First a note: I am not a statistician. I studied maths at university (but opted out of every single stats class), and now find myself in a job where I'm doing stats.
My question is a little bit philosophical, and I'm sure that I have my brain in a twist by thinking too hard about the wrong things, but I'm struggling with the concept of a random variable.
Suppose a typist can type on average $\mu$ words per minute. If we take a sample of his (or her) typing we could approximate a normal distribution with mean $\mu $. I think that is pretty standard.

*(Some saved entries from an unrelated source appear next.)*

-- ==== Sys2Proof/Machine/Regs.lean ====
section
/-! DEFINITION. The register map of R515 and R521: one name per register of every block, its offset in BAR0, its
width, the access code of each of its bits (R7, R543), their change classes (R10) and the reset value (R9). -/

namespace Sys2Proof.Machine

/-- Every register of the device, named as its chapter names it. Indices (hall, engine, queue, ...) are apart. -/
inductive Reg where
  | devId
  | devStepping
  | devBoot
  | devResetCause
  | devResetCtrl
  | devUnitReset
  | devSerial
  | devVariant
  | devLevels
  | devVipolVer
  | devMicroVer
  | devUnitPresence
  | devUnitFaulted
  | pceMon
  | pceLowThresh
  | pceLowStatus
  | pceSweepLimited
  | pceCtrl
  | vstFnStatus
  | vstFnRefused
  | vstFnCommands
  | vstFnEventsLost
  | vstSqBase
  | vstSqCfg
  | vstSqPasid
  | vstSqHead
  | vstSqStatus
  | vstEqBase
  | vstEqCfg
  | vstEqPasid
  | vstEqTail
  | vstSqTail
  | vstEqHead
  | msixAddr
  | msixData
  | msixCtrl
  | msixPending
  | vstLink
  | vstLinkDowns
  | vstFlrs
  | vstBar2Discards
  | wngGroup
  | wngAdmMarginNs
  | wngPfHostWeight
  | wngW
  | wngWQuota
  | wngTCfg
  | wngTDelay
  | wngTServed
  | wngTDelayed
  | wngTQuota
  | wngTOverload
  | wngTDeadline
  | wngTShed
  | halStatus
  | halTemp
  | halEvents
  | halEventEn
  | halCeThresh
  | halPinMarkThresh
  | halScrubCfg
  | halScrubPos
  | halWcbCfg
  | halWcbStatus
  | halUeHead
  | halUeTail
  | halScrubPasses
  | halCeTotal
  | halUeTotal
  | halUeLost
  | halRepairDrops
  | halWcbMerges
  | halStep1Ns
  | halStep2Ns
  | halStep3Ns
  | halPcCe
  | halUeLog
  | strCtrl
  | strStatus
  | strStage
  | strHead
  | strLoopBays
  | strRevNs
  | strRevEstNs
  | strRevCount
  | strTreads
  | strLanding
  | strMaps
  | strStallNs
  | strSkipCount
  | strEvents
  | strEventEn
  | trnPoolCtrl
  | trnPoolFree
  | trnSpillBase
  | trnSpillSize
  | trnSpillCount
  | colCtrl
  | colStatus
  | colEvents
  | colEventEn
  | colSrfVer
  | colRefused
  | colRowSteps
  | colInstr
  | colEccCorrected
  | qntCfg
  | qntWide01
  | qntWide23
  | qntWide45
  | qntWide67
  | qntSat
  | qntEsc
  | qntNonfinite
  | qntCount
  | qntSse
  | qntStatsClr
  | qntStatus
  | qntEvents
  | qntEventEn
  | lntCoreCfg
  | lntTickNs
  | lntHorizonNs
  | lntWindowNs
  | lntPolicy
  | lntStatus
  | lntEvents
  | lntEventEn
  | lntEccUncorr
  | lntInEvents
  | lntSynops
  | lntSpikes
  | lntDropNeuron
  | lntDropHit
  | lntDropPut
  | lntDropHost
  | lntLate
  | lntActions
  | lntActionDrops
  | lntWindowSeq
  | lntWindowEnd
  | lntCount
  | ushCtrl
  | ushStatus
  | ushEntry
  | ushContext
  | ushFaultPc
  | ushFaultAddr
  | ushFaultCause
  | ushExceptions
  | ushInstr
  | ushMemStallNs
  | ushWaitNs
  | ushMicroNs
  | mznStatus
  | mznEvents
  | mznEventEn
  | mznEccCorrected
  | mznPoisoned
  | mznHits
  | mznMisses
  | mznSnoops
  | mznOwnedPulls
  | mznWritebacks
  | mznNacks
  | mznReservations
  | mznResLapsed
  | mznBusyWaitNs
  | mznHostSnoops
  | mznBiasFlips
  | mznWingWays
  | mznResHoldNs
  | mznSlices
  | ucrStatus
  | ucrEvents
  | ucrEventEn
  | ucrUserBytes
  | ucrUsedBytes
  | ucrProgrammed
  | ucrRated
  | ucrWear
  | ucrWCredits
  | ucrWAutoUs
  | ucrWState
  | ucrWDurableSeq
  | ucrWNextSeq
  | ucrWRecoveredSeq
  | ucrWCreditWaitNs
  | ucrWQuota
  | ucrWUsed
  | mrqPCtrl
  | mrqPState
  | mrqPPartner
  | mrqPRefusal
  | mrqPQuar
  | mrqPRaRate
  | mrqPRetxNs
  | mrqPDelayNs
  | mrqPEvents
  | mrqPEventEn
  | mrqPRaSubmit
  | mrqPCredits
  | mrqPTxSectors
  | mrqPRxSectors
  | mrqPRetx
  | mrqPNaksSent
  | mrqPHcrcFail
  | mrqPPcrcFail
  | mrqPAuthFail
  | mrqPMalformed
  | mrqPViolations
  | mrqPDuplicates
  | mrqPHunts
  | mrqPFecCorrected
  | mrqPFecUncorrected
  | mrqPCreditWaitNs
  | mrqPRaRefused
  | nwlHopMargin
  | nwlRooted
  | nwlResultsSent
  | nwlMerged
  | nwlLateReceived
  | nwlLateTold
  | nwlNoticesSent
  | nwlSealRefused
  | nwlEpochRefused
  | nwlReroutes
  | nwlPartial
  | nwlDuplicates
  | nwlCreditWaitNs
  | nwlOrphaned
  | mrqDeviceIndex
  | mrqLevelFloor
  | mrqLevelMax
  | mrqWinBase
  | mrqWinSize
  | mrqWinCommit
  | mrqWinHigh
  | prtStatus
  | prtMbxCtrl
  | prtMbxCmd
  | prtMbxResp
  | prtEvents
  | prtEventEn
  | prtVipolVer
  | prtMicroVer
  | prtSecver
  | prtPower
  | prtBoots
  | prtWdtFires
  | prtLogSeq
  | timNow
  | timCtrl
  | timSet
  | timStatus
  | timOffsetNs
  | timEvents
  | timEventEn
  | timUnsyncNs
  | timRefused
  | selColl
  | selSeal
  | selMap
  deriving DecidableEq, Repr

So we can say we expect the typist to type $\mu$ words per minute. OK, what if we replace the typist with another person? Are we to expect the second person to type at $\mu$ words per minute? Of course not, because we only have a sample for the first person and not the second, right? The second typist's mean could be completely different. That makes sense, but then what if I put the original typist back in and tie one hand behind his back. Obviously the expected value is different, because the typist clearly can't type as quickly. But then what conditions can we expect the typist's average to be $\mu$? It seems any perturbation in the typist's state changes the probability. But we never really defined the typist's state to begin with, the expected value was calculated from a sample. And obviously every time the typist types he or she is in a slightly different state, i.e. maybe has a headache, maybe fingers ache, maybe daydreaming, but we still count those in our sample. So it seems to me, that technically, if we can accept some small changes in state, then why can't we accept big changes in state? Or where is the cutoff? i.e. If I replace the typist, I have just as much right to say that the expected words per minute is still $\mu$.
I would like someone to explain why the above is wrong. Maybe it's an obvious answer.